Here is a comparison of the final beauty pass with the initial putting-everything-together render from Figure 40. Note how the overall lighting is actually not too different, but there are many small adjustments and tweaks:

Figure 43: Before (left) and after (right) final lighting. For a full screen comparison, click here.

To help shape the lighting a bit more, I added a basic atmospheric volume pass. Unlike in previous RenderMan Art Challenges where I used fancy VDBs and whatnot to create complex atmospherics and volumes, for this scene I just used a simple homogeneous volume box. My main goal with the atmospheric volume pass was to capture some subtly godray-like lighting effects coming from the back windows:

Figure 44: Final render, volumes pass.

For the final composite, I used the same Photoshop and Lightroom workflow that I used for the previous two RenderMan Art Challenges. For future personal art projects I’ll be moving to a DaVinci Resolve/Fusion compositing workflow, but this time around I reached for what I already knew since I was so short on time. Just like last time, I used basically only exposure adjustments in Photoshop, flattened out, and brought the image into Lightroom for final color grading. In Lightroom I further brightened things a bit, made the scene warmer, and added just a bit more glowy-ness to everything. Figure 45 is a gif that visualizes the compositing steps I took for the final image. Figure 46 shows what all of the lighting, comp, and color grading looks like applied to a 50% grey clay shaded version of the scene, and Figure 47 repeats what the final image looks like so that you don’t have to scroll all the way back to the top of this post.

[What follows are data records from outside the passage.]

-- ==== Sys2Proof/Certificates/Slice0/Obligations.lean ====
section
/-! DEFINITION. The statements for the provers. A request's payload is written out in the encodings of R180, and its frame
is taken as `State.take` says (R163; log entry 1). A deadline is reached as log entry 4 says. Where a statement says
`d.Settles t`, `d` is the owner's own change, written out, and `State.Settles` says what the neighbours' share of the event
may add to it: what may change besides, the notices that are given, exactly those of what changes, and their order. -/

open Sys2Proof Sys2Proof.Machine

/-! ### The machine as a whole -/

/-- The model's queue: a step runs the command at its front with the rest waiting; on an empty queue the part idles
(log entry 2). -/
def Obligations.StepRunsFrontCommand : Prop :=
  (∀ (c : Instr) (rest : List Instr) (s : State), s.pending = c :: rest → step s = exec c { s with pending := rest })
  ∧ ∀ s : State, s.pending = [] → step s = .next s

/-- Every command completes in every state, and none touches the commands that wait. The spec gives the meaning of a
command in its turn; that one out of turn, an expiry or deadline that does not stand, or an ill-formed command has no effect,
and that the waiting commands stand across a HARD_RESET, are the model's choices (log entries 1, 3, 5 and 19). -/
def Obligations.EveryCommandCompletes : Prop :=
  ∀ (c : Instr) (s : State), ∃ t : State, exec c s = .next t ∧ t.pending = s.pending

/-- The operating state changes at START, RESTART and a hard reset alone, to RUN at START and to CONFIG at the others. -/
def Obligations.ModeChangesAtStartAndResets : Prop :=
  ∀ (c : Instr) (s t : State), exec c s = .next t → t.mode ≠ s.mode →
    (∃ tag, c = .start tag [] ∧ t.mode = .run) ∨ (∃ tag, c = .restart tag [] ∧ t.mode = .config)
    ∨ ∃ strap, c = .hardReset strap ∧ t.mode = .config

/-- The state after reset satisfies every invariant that is stated below of each step. -/
def Obligations.ResetIsSound : Prop :=
  State.reset.QueueSound ∧ State.reset.TripsSound ∧ State.reset.PoolSound ∧ State.reset.ShelvesSound
  ∧ State.reset.ConfigSound ∧ State.reset.SeatsSound ∧ State.reset.OutputsSound ∧ State.reset.HandoversSound
  ∧ State.reset.StepsSound ∧ State.reset.SeatStepsSound ∧ State.reset.PointsSound ∧ State.reset.DutiesSound
  ∧ State.reset.SheetsSound

/-- The notice queue's rules (R167, R168, R170) are kept by every step. -/
def Obligations.QueueRulesKept : Prop :=
  ∀ s t : State, s.QueueSound → step s = .next t → t.QueueSound

/-- The trip unit's rules are kept by every step: the single running code and the latch's rule (R108), the points-suppressed
count of every code (R103), the codes of a point's suppression set, which stand in ascending order, each once (R21), and the
spare level of every GROUP entry (R106). -/
def Obligations.TripRulesKept : Prop :=
  ∀ s t : State, s.TripsSound → step s = .next t → t.TripsSound

/-- The pool count and the single listing of R120 are kept by every step. So is what the sheet store's passes leave: a committed
draft of a configured area waits only while one of the conditions of R129 fails, and where that is the pool alone its shortage
has been reported, whichever command makes the conditions hold (R130, R131). -/
def Obligations.PoolRulesKept : Prop :=
  ∀ s t : State, step s = .next t → (s.PoolSound → t.PoolSound) ∧ (s.SheetsSound → t.SheetsSound)

/-- The matching of shelved points and shelf records with the bounds of R79, and the combinations of R3 with the rules of
R11 to R13 for every point and of R4 for the numbers, are kept by every step, from a state that is at rest if in CONFIG and
whose trip unit is sound. -/
def Obligations.PointAndShelfRulesKept : Prop :=
  ∀ s t : State, s.ConfigSound → s.TripsSound → s.ShelvesSound → s.PointsSound → step s = .next t →
    t.ShelvesSound ∧ t.PointsSound

/-- What R172 says of CONFIG is kept by every step. -/
def Obligations.ConfigStaysAtRest : Prop :=
  ∀ s t : State, s.ConfigSound → step s = .next t → t.ConfigSound

/-- Consoles and operators name each other through every step (R30), from a state that is at rest if in CONFIG. -/
def Obligations.SeatsNameEachOther : Prop :=
  ∀ s t : State, s.ConfigSound → s.SeatsSound → step s = .next t → t.SeatsSound

/-- The banners, horns, beacons and the room horn follow the state through every step, as R50, R51, R54, R55, R62 and R46
spell it, and in RUN so does the covered flag of every configured area (R44, R45), where consoles and operators name each
other (R30). Every command that changes the queue by notices alone gives AREA_COVERED, AREA_UNCOVERED and BANNER for exactly the
covered flags of configured areas and the banners that change, each notice a change and the last one as it then stands. -/
def Obligations.OutputsFollowState : Prop :=
  ∀ s t : State, s.ConfigSound → s.SeatsSound → s.OutputsSound → step s = .next t → t.OutputsSound ∧
    ∀ c rest, s.pending = c :: rest → OnlyNotifies c → ∃ ks, s.TellsOutputs t ks

/-- The terms by which the other statements name what the records give, and what the permission check admits, mean what the
rules say, in every state. That a deadline carries the second from which it can be reached is log entry 4. -/
def Obligations.DerivedTermsMeanTheirRules : Prop :=
  ∀ s : State, s.DerivesAsRuled ∧ s.PermitsAsRuled

/-- The duty crews follow the handover through every step (R138, R139, R140, R154): an area is under the incoming crew exactly
while the handover is OPEN and the area DONE, and else under the mill duty crew; the areas outstanding are the configured ones
that are not DONE, and while the handover is CLOSED there is none and every area is STEADY. Every command that changes the queue by notices alone gives AREA_HANDED_OVER for exactly the
areas that become DONE, with their crew (R146), and SHIFT_CHANGED for exactly the shift change, with the shift and the crew that
come in (R154). -/
def Obligations.DutiesFollowHandover : Prop :=
  ∀ s t : State, s.ConfigSound → s.DutiesSound → step s = .next t → t.DutiesSound ∧
    ∀ c rest, s.pending = c :: rest → OnlyNotifies c → ∃ ks, s.TellsDuties t ks

/-- An area in progress is SUSPENDED exactly while one of the reasons P1, FLOOD, TRIP and REQUEST stands, and its set holds
the first three exactly while their conditions stand (R139, R147, R149). So it is kept by every step, from a state that is at
rest if in CONFIG: whichever command changes a reason's condition, the area is suspended or resumed in the same step. Where the duty crews are sound as well, every command that changes the queue
by notices alone gives HANDOVER_SUSPENDED with the set, HANDOVER_RESUMED and HANDOVER_ABORTED with the step's ordinal for exactly
the areas that are suspended, resumed and halted (R149, R151, R152). -/
def Obligations.ReasonsSuspendAndResume : Prop :=
  ∀ s t : State, s.ConfigSound → s.HandoversSound → step s = .next t → t.HandoversSound ∧
    (s.DutiesSound → ∀ c rest, s.pending = c :: rest → OnlyNotifies c → ∃ ks, s.TellsReasons t ks)

/-- No RUNNING area waits at a SHEET_POSTED, REVIEW or CLEAR_P1 step whose condition holds: whichever command makes the
condition hold completes the step (R142, R145), and the lists of the areas end (R141). So it is kept by every step, where the
trip unit, the item pool, the seats and the duty crews are sound. Of SEAT_IN it holds through every command but a presence deadline, which R142 does not list
among the events that examine the step; which areas a SIGN_OFF examines is the model's choice (log entry 13). -/
def Obligations.ConditionStepsComplete : Prop :=
  ∀ s t : State, s.ConfigSound → s.TripsSound → s.PoolSound → s.SeatsSound → s.DutiesSound → s.StepsSound →
    step s = .next t →
    t.StepsSound ∧ ((∀ c rest, s.pending ≠ .presenceDeadline c :: rest) → s.SeatStepsSound → t.SeatStepsSound)

/-! ### The line -/

/-- A frame sent character by character to a receiver in HUNTING, with room for it in the buffer, is received whole and
joins the order; nothing else changes. -/
def Obligations.FrameArrivesWhole : Prop :=
  ∀ (f : Frame) (s : State), f.payload.length ≤ 248 → s.link.receiver = .hunting →
    s.link.held + (f.payload.length + 6) ≤ 256 → s.pending = f.wire.map Instr.receiveCharacter →
    Sys2Proof.core.run f.wire.length s
      = .next { s with link := { s.link with order := s.link.order ++ [.frame f] }, pending := [] }

/-- The receiver's states and characters, and the loss of a character that finds the buffer full (R161, R162). A
character changes nothing but the link. -/
def Obligations.ReceiverTakesCharacter : Prop :=
  ∀ (b : Byte) (s : State), ∃ l, exec (.receiveCharacter b) s = .next { s with link := l } ∧
    l.sent = s.link.sent ∧ l.slow = s.link.slow ∧
    (s.link.receiver = .hunting → b ≠ 0xC3 → l = s.link) ∧
    (s.link.held < 256 →
      (s.link.receiver = .hunting → b = 0xC3 → l.receiver = .length ∧ l.order = s.link.order) ∧
      (s.link.receiver = .length → 2 ≤ b.toNat ∧ b.toNat ≤ 250 →
        l.receiver = .body b.toNat [] ∧ l.order = s.link.order) ∧
      (s.link.receiver = .length → ¬ (2 ≤ b.toNat ∧ b.toNat ≤ 250) → l = s.link.discard .length) ∧
      ∀ len bytes, s.link.receiver = .body len bytes →
        (bytes.length + 1 < len + 2 → l.receiver = .body len (bytes ++ [b]) ∧ l.order = s.link.order) ∧
        (bytes.length + 1 = len + 2 → ∀ content check, bytes ++ [b] = content ++ check → content.length = len →
          (check = [((crc (byte len :: content)) >>> 8).setWidth 8, (crc (byte len :: content)).setWidth 8] →
            ∀ kind tag payload, content = kind :: tag :: payload →
              l.receiver = .hunting ∧ l.order = s.link.order ++ [.frame { kind, tag, payload }]) ∧
          (check ≠ [((crc (byte len :: content)) >>> 8).setWidth 8, (crc (byte len :: content)).setWidth 8] →
            l = s.link.discard .check))) ∧
    (256 ≤ s.link.held → (s.link.receiver = .hunting → b = 0xC3) → l = s.link.discard .overrun)

/-- A discarded frame's error joins the order while fewer than 16 wait; the gap timer's expiry discards with GAP; an error
at the head of the order is answered by one LINK_ERROR reply; and a frame of no request's kind by BAD_KIND. -/
def Obligations.LinkFaultsAnswered : Prop :=
  (∀ (e : LinkError) (l : Link), (l.discard e).receiver = .hunting ∧
    (l.errors < 16 → (l.discard e).order = l.order ++ [.error e]) ∧ (16 ≤ l.errors → (l.discard e).order = l.order)) ∧
  (∀ s : State, s.link.receiver ≠ .hunting → exec .gapTimerExpiry s = .next { s with link := s.link.discard .gap }) ∧
  (∀ (e : LinkError) (rest : List Received) (s : State), s.link.order = .error e :: rest →
    exec .linkError s = .next { s with link := { s.link with order := rest, sent := s.link.sent ++
      [{ kind := 0xFF, tag := 0, payload := [byte e.code] }] } }) ∧
  ∀ (kind tag : Byte) (payload : List Byte) (s u : State), isRequestKind kind = false →
    s.take { kind, tag, payload } = some u →
    exec (.badKind kind tag payload) s = .next (u.send { kind := kind ||| 0x80, tag, payload := [0x10] })

/-- A request is refused before its owner acts (R164). One whose payload is empty where its kind requires fields is refused
with BAD_FIELD, and names no console (step 2). In RUN the requests of CONFIG are refused with CONFIG_ONLY, and in CONFIG the
requests of RUN with RUN_ONLY (step 4, R172; every console is VACANT in CONFIG). Nothing changes. Whatever the request, and
whichever check refuses it, its own among them, a reply that is not DONE leaves the state that the frame's taking and the
activity of the console named in it leave (R35), and every request is answered by one reply, in its kind and tag (R165). -/
def Obligations.RequestsRefusedBeforeTheirOwner : Prop :=
  (∀ (kind tag : Byte) (p : List Byte) (s u : State), s.take { kind, tag, payload := p } = some u →
    let named : Option ConsoleNo :=
      if 0x40 ≤ kind.toNat ∧ kind.toNat ≤ 0x52 then allConsoles.find? fun c => p.head? = some (byte c.val) else none
    let v := match named with
      | some c => u.activity c
      | none => u
    ∃ (x : Byte) (data : List Byte) (t : State),
      exec (Instr.ofFrame kind tag p) s = .next (t.send { kind := kind ||| 0x80, tag, payload := x :: data }) ∧
      t.link.sent = u.link.sent ∧ (x ≠ 0 → t = v)) ∧
  (∀ (kind tag : Byte) (s u : State), isRequestKind kind → kind ∉ [0x01#8, 0x03#8, 0x04#8, 0x60#8, 0x62#8] →
    s.take { kind, tag, payload := [] } = some u →
    exec (Instr.ofFrame kind tag []) s = .next (u.send { kind := kind ||| 0x80, tag, payload := [0x11] })) ∧
  (∀ row ∈ configRows, ∀ (tag : Byte) (p : List Byte) (s u : State), row.2 p → s.mode = .run →
    s.take { kind := row.1, tag, payload := p } = some u →
    exec (Instr.ofFrame row.1 tag p) s = .next (u.send { kind := row.1 ||| 0x80, tag, payload := [0x13] })) ∧
  ∀ row ∈ runRows, ∀ (tag : Byte) (p : List Byte) (s u : State), row.2 p → s.mode = .config → s.ConfigSound →
    s.take { kind := row.1, tag, payload := p } = some u →
    exec (Instr.ofFrame row.1 tag p) s = .next (u.send { kind := row.1 ||| 0x80, tag, payload := [0x12] })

Figure 45: Animated breakdown of compositing layers.

Figure 46: Final lighting, comp, and color grading applied to a 50% grey clay shaded version. Click for 4K version.

Figure 47: Final image. Click for 4K version.

Conclusion

Despite having much less free time to work on this RenderMan Art Challenge, and despite not having really intended to even enter the contest initially, I think things turned out okay! I certainly wasn’t expect to actually win a placed position again! I learned a ton about character shading, which I think is a good step towards filling a major hole in my areas of experience. For all of the props and stuff, I was pretty happy to find that my Substance Painter workflow is now sufficiently practiced and refined that I was able to churn through everything relatively efficiently. At the end of the day, stuff like art simply requires practice to get better at, and this project was a great excuse to practice!

Here is a progression video I put together from all of the test and in-progress renders that I made throughout this entire project:

Figure 48: Progression reel made from test and in-progress renders leading up to my final image.

As usual with these art projects, I owe an enormous debt of gratitude to my wife, Harmony Li, both for giving invaluable feedback and suggestions (she has a much better eye than I do!), and also for putting up with me going off on another wild time-consuming art adventure. Also, as always, Leif Pederson from Pixar’s RenderMan group provided lots of invaluable feedback, notes, and encouragement, as did everyone else in the RenderMan Art Challenge community. Seeing everyone else’s entries is always super inspiring, and being able to work side by side with such amazing artists and such friendly people is a huge honor and very humbling. If you would like to see more about my contest entry, check out the work-in-progress thread I kept on Pixar’s Art Challenge forum, and I also have an Artstation post for this project.

Finally, here’s a bonus alternate angle render of my scene. I made this alternate angle render for fun after the project and out of curiosity to see how well things held up from a different angle, since I very much “worked to camera” for the duration of the entire project. I was pleasantly surprised that everything held up well from a different angle!

Figure 49: Bonus image: alternate camera angle. Click for 4K version.